As I am still attending college next semester to fulfill my credits for my bachelors' degree, I will have finished my last Communications class this semester. What a joy it has been to be invested in a study that allows me to open my mind and realize how important it is to communicate with those around me.
Sure, from a young age, we are taught how to communicate what we need, what we want, what we are feeling, and how to express ourselves through multiple channels. But, as a communication professional, I've become aware of the depths that it takes to do such an obvious task. I'd love to reflect on what I have learned and maybe pass along some insight and knowledge!
People are complicated, simple as that. But what is more complicated is not knowing how to speak or act with those who are different from us. Yes, that is a broad statement because everyone is different, and what I mean are those around who are from different countries or a different culture, or just an overall background. For me, I find this important to know because I love traveling and meeting new people, and the last thing I'd want to happen would be offending someone because of what I verbally or non-verbally say. My first source of insight is knowing.
Knowledge is key to getting to realize what influences make up an individual; what kind of mannerisms are common, words that are miscommunicated, or hand gestures that are used differently. All of these things need to be taken into account to communicate as accurately as possible. One thing that is not going to help this process is assuming something about a person based on who they seem to be. As humans, first impressions are everything, but as I've learned, you cannot always judge a book by its cover because more times than not, you're wrong. Communication with those around us, familiar or not, should always begin with knowing and having a full understanding of their perspectives and world-view.

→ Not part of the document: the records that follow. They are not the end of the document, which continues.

/-! ### The flap is taken, and no answer given -/

/-- From `s` to `j` the line of a link has gone down and its flap has been counted. -/
structure FlapTaken (l : Link) (s j : State) : Prop where
  others : LossAt l s j
  line : (j.links.get l).line = .noSignal
  seen : (j.links.get l).signalSeen = (s.links.get l).signalSeen
  pause : (j.links.get l).retrainPause = (s.links.get l).retrainPause
  rx : (s.links.get l).rx.looping = false → (j.links.get l).rx = .idle
  record : ∃ test, j.service.get (.link l) = { s.service.get (.link l) with test := test } ∧
    TestStands (s.testOf (.link l)) test
  queues : s.inFlight (.link l) ≠ some .test → j.queues = s.queues
  sweep : j.sweep = s.sweep
  flaps : countedUp (.link l .flaps) 1 s j
  count : ∀ c : Counter, c.framed = false → c ≠ .link l .flaps → (∀ k, c ≠ .faultPort (.link l) k) →
    c ≠ .service (.link l) .requestsIgnored → c ≠ .service (.link l) .testFrameLost → j.count c = s.count c

theorem Dropped.record_get {l : Link} {s d : State} (h : Dropped l s d) : ∃ test,
    d.service.get (.link l) = { s.service.get (.link l) with test := test } ∧
      TestStands (s.testOf (.link l)) test := by
  obtain ⟨test, e, stands⟩ := h.record
  exact ⟨test, by simp [e], stands⟩

theorem Dropped.serviceOf {l : Link} {s d : State} (h : Dropped l s d) :
    d.serviceOf (.link l) = s.serviceOf (.link l) := by
  obtain ⟨test, e, -⟩ := h.record_get
  simp [State.serviceOf, e]

theorem Dropped.flapTaken {l : Link} {s d j : State} (h : Dropped l s d) (k : Flapped l d j) :
    FlapTaken l s j := by
  obtain ⟨counters, marks, linkWin, choices, rfl, up, count⟩ := k
  have elsewhere : LossAt l d
      { d with counters := counters, marks := marks, linkWin := linkWin, choices := choices } :=
    ⟨fun _ _ => rfl, fun _ _ => rfl, fun _ _ _ => rfl, rfl, fun c hc hl _ => count c (hl .flaps)
      (fun k e => by simp [e, Counter.ofLine] at hc) fun e => by simp [e, Counter.ofLine] at hc⟩
  have flaps : d.count (.link l .flaps) = s.count (.link l .flaps) := h.count _ rfl (by simp)
  refine ⟨h.others.trans elsewhere, h.line, h.seen, h.pause, h.rx, h.record_get,
    fun hf => h.queues (.inl hf),
    (congrArg State.sweep h.bare : d.bare.sweep = s.bare.sweep), ?_,
    fun c hframed hflaps hfault hignored hlost =>
      (count c hflaps hfault hignored).trans (h.count c hframed hlost)⟩
  rw [countedUp] at up ⊢
  rw [up, flaps]

theorem FlapTaken.serviceOf {l : Link} {s j : State} (h : FlapTaken l s j) :
    j.serviceOf (.link l) = s.serviceOf (.link l) := by
  obtain ⟨test, e, -⟩ := h.record
  simp [State.serviceOf, e]

theorem FlapTaken.not_ready {l : Link} {s j : State} (h : FlapTaken l s j) :
    (j.links.get l).line ≠ .connected := by simp [h.line]

theorem FlapTaken.unreachable_iff {l : Link} {s j : State} (h : FlapTaken l s j) :
    j.unreachable (.link l) ↔ s.unreachable (.link l) := by
  simp [State.unreachable, h.serviceOf]

/-- A link that is not OFF loses its connection: the flap is taken, the controller answers, and the requests
that are left are ignored. -/
theorem loseConnection_steps {l : Link} {s : State} (hon : s.serviceOf (.link l) ≠ .off) :
    ∃ j a, FlapTaken l s j ∧ LossAnswered l j a ∧ Ignored (.link l) a (loseConnection l s) ∧
      (s.flapQuiet l → a = connectionLost l j) := by
  have down := dropped_dropLine l s
  obtain ⟨j, a, flapped, answer, ignored, quiet⟩ := loseConnection_answered (down.serviceOf ▸ hon)
  exact ⟨j, a, down.flapTaken flapped, answer, ignored, fun h => quiet (flapQuiet_of_bare down.bare h)⟩

theorem loseConnection_off {l : Link} {s : State} (hoff : s.serviceOf (.link l) = .off) :
    loseConnection l s = dropLine l s := by
  have off := (dropped_dropLine l s).serviceOf.trans hoff
  simp [loseConnection, connectionLost, off]

/-! ### After the flap -/

/-- From `j` to `a` a link's loss has been answered: the lines, the flaps and all that is not its own
stand. -/
structure Answered (l : Link) (j a : State) : Prop where
  others : LossAt l j a
  lines : LinesKept j a
  flaps : a.count (.link l .flaps) = j.count (.link l .flaps)

theorem Works.answered {l : Link} {s t : State} (h : Works (.link l) s t) : Answered l s t :=
  ⟨h.lossAt, h.lines, h.count _ rfl⟩

theorem Answered.trans {l : Link} {s t u : State} (h : Answered l s t) (k : Answered l t u) : Answered l s u :=
  ⟨h.others.trans k.others, h.lines.trans k.lines, k.flaps.trans h.flaps⟩

theorem answered_purgePort (l : Link) (why : PurgeReason) (s : State) :
    Answered l s (purgePort (.link l) why s) :=
  ⟨lossAt_purgePort l why s, linesKept_purgePort _ why s, count_purgePort_other (by simp) s⟩

/-! ### A link that was IN-SERVICE or PROBING -/

/-- The loop of a PROBING port cut off, and any other test left (R170). -/
def loopCut (p : Port) (s : State) : State := if s.serviceOf p = .probing then cutTest p s else s

theorem works_loopCut (p : Port) (s : State) : Works p s (loopCut p s) := by
  unfold loopCut
  split
  · exact works_cutTest p s
  · exact works_refl p s

theorem connectionLost_reached {l : Link} {s : State} (h : ¬ s.unreachable (.link l)) :
    connectionLost l s = enterTesting (.link l) (purgePort (.link l) .linkLoss (loopCut (.link l) s)) := by
  have state : s.serviceOf (.link l) = .inService ∨ s.serviceOf (.link l) = .probing := by
    simpa only [State.unreachable, not_and_or, not_not, ne_eq] using h
  rcases state with e | e <;> simp [connectionLost, loopCut, e]

theorem isolate_reached {p : Port} (c : IsolationCause) {s : State} (h : ¬ s.unreachable p) :
    isolate p c s = enterIsolated p c (loopCut p s) := by
  have state : s.serviceOf p = .inService ∨ s.serviceOf p = .probing := by
    simpa only [State.unreachable, not_and_or, not_not, ne_eq] using h
  rcases state with e | e <;> simp [isolate, loopCut, e]

/-- What the answer leaves of a link that was IN-SERVICE or PROBING, after `w`, in which its loop has been
cut off: it is TESTING and waits for its line, or ISOLATED. -/
structure TakenDown (l : Link) (w a : State) : Prop where
  answered : Answered l w a
  queue : a.queues.get (.link l) = []
  slot : a.slots.get (.link l) = none
  sweep : a.sweep = w.sweep
  loop : w.loopMode (.link l) = .normal → a.loopMode (.link l) = .normal
  probesFail : a.count (.service (.link l) .probesFail) = w.count (.service (.link l) .probesFail)
  state : (∃ timer wait, a.service.get (.link l) =
      (w.service.get (.link l)).tested .waitConnect timer wait) ∨
    ∃ c, a.service.get (.link l) = (w.service.get (.link l)).isolatedFor c

section
variable {p : Port} {why : TestPurpose} {s : State}

theorem loopMode_beginTest (ph : TestPhase) : (beginTest p why ph s).loopMode p = ph.mode :=
  loopMode_startPhase p ph _

theorem count_beginTest_waits (c : Counter) : (beginTest p why .waitConnect s).count c = s.count c := by
  rw [beginTest_waitConnect]
  exact count_of_counters c (counters_setLoopMode p .normal _)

Becoming familiar with those around us creates bonds, for instance, relational bonds and this will make a personal impact as well as a communication impact. Consequently, relational communication was by far my favorite class that I took of all four years. I was able to familiarize myself with how well I already communicate with my friends, family, co-workers, and possible romantic partner(s), and how I can alter myself within each setting. Each group of people can be seen as a setting since I am basically 4 versions of myself.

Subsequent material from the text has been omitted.